Do not infer a failure category without reading the actual trace.

Classify Failures Into Buckets

Use categories such as:

provider/auth or transport error
invalid model or request format
no response or truncated response
instruction-following failure
factual error
reasoning error
formatting-only failure
weak evaluator false positive
evaluator false negative
bad expected answer or bad dataset label

If a failure does not fit an existing bucket, add a new one rather than forcing it into the wrong class.

Quantify Failure Modes

Count how many failures land in each category. A good fix targets the dominant class instead of optimizing for one memorable example.

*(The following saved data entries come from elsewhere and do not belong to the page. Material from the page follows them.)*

-- ==== Sys2Proof/Machine/Perform.lean ====
section
/-! DEFINITION. One turn of the outside: the engine's step (30_encoding.md R86), the fused command (R86), the reset input (70_reset_and_hazards.md R200, R201). -/

namespace Sys2Proof.Machine

/-- The engine's turn (30_encoding.md R86): enabled exactly when BUSY = 1, it completes the command in flight; an idle block waits (60_exceptions.md R192). -/
def engineTurn (s : State) : Host.Outcome State Fault Refusal :=
  if s.busy then
    match s.curOp with
    | some i => exec i s
    | none => .refused .noCommandLatched
  else .next s

/-- The write of a word to `CMD` with the completion fused to it (R86: "a model may fuse issue and completion of a legal command into one atomic step"). Log 9. -/
def fusedCommand (w : Word) (s : State) : Host.Outcome State Fault Refusal :=
  if s.busy then .refused .accessWhileBusy
  else
    match decode w with
    | .ok i => exec i (issue i s)
    | .error _ => .next (raiseError .illegalCommand s)

/-- Reset (70_reset_and_hazards.md R200), also while a command is in flight (R201). What lies outside the block goes on: the coming turns, the random source, the draws, the data the host has read. Log 16. -/
def resetBlock (s : State) : State :=
  { State.reset with
    setup := s.setup
    turns := s.turns
    ivAnswers := s.ivAnswers
    ivDraws := s.ivDraws
    freeDraws := s.freeDraws
    resets := s.resets + 1
    readWord := s.readWord
    readByte := s.readByte }

/-- One turn. -/
def performTurn (t : Turn) (s : State) : Host.Outcome State Fault Refusal :=
  match t with
  | .host x => hostAction x s
  | .command w => fusedCommand w s
  | .engine => engineTurn s
  | .reset => .next (resetBlock s)

/-- The next turn is taken off the list and performed. With no turn left the engine completes a command in flight and an idle block waits: no state is stuck (93, section 1; 30_encoding.md R92). Log 8. -/
def nextTurn (s : State) : Host.Outcome State Fault Refusal :=
  match s.turns with
  | [] => engineTurn s
  | t :: rest => performTurn t { s with turns := rest }

/-- The state in which the next step is the write of a command word to `CMD` with its completion: the write is the first pending turn and, as R85 asks of a state in which `CMD` may be written, no command is in flight. Log 9. -/
def placeCommand (w : Word) (s : State) : State :=
  if s.busy then { s with status := 0, curOp := none, turns := .command w :: s.turns }
  else { s with turns := .command w :: s.turns }

end Sys2Proof.Machine
end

Separate Root Cause From Surface Symptom

Examples:

A regex mismatch may actually be an instruction-following failure.
A failed contains check may actually be a bad assertion.
A hallucination may actually be missing retrieval context.
A bad answer may actually be a provider-side parser issue.

Repo Files To Inspect

traces/
tracer.mjs
run-eval.mjs
evaluators/index.mjs
evals/
app.html
labels/
docs/schemas/labels.md

Anti-Patterns

Changing the suite before reading traces.
Fixing one anecdotal example instead of the dominant failure class.
Treating evaluator mistakes as model mistakes.
Treating infrastructure errors as quality regressions.
Collapsing multiple root causes into one vague bucket like “bad output.”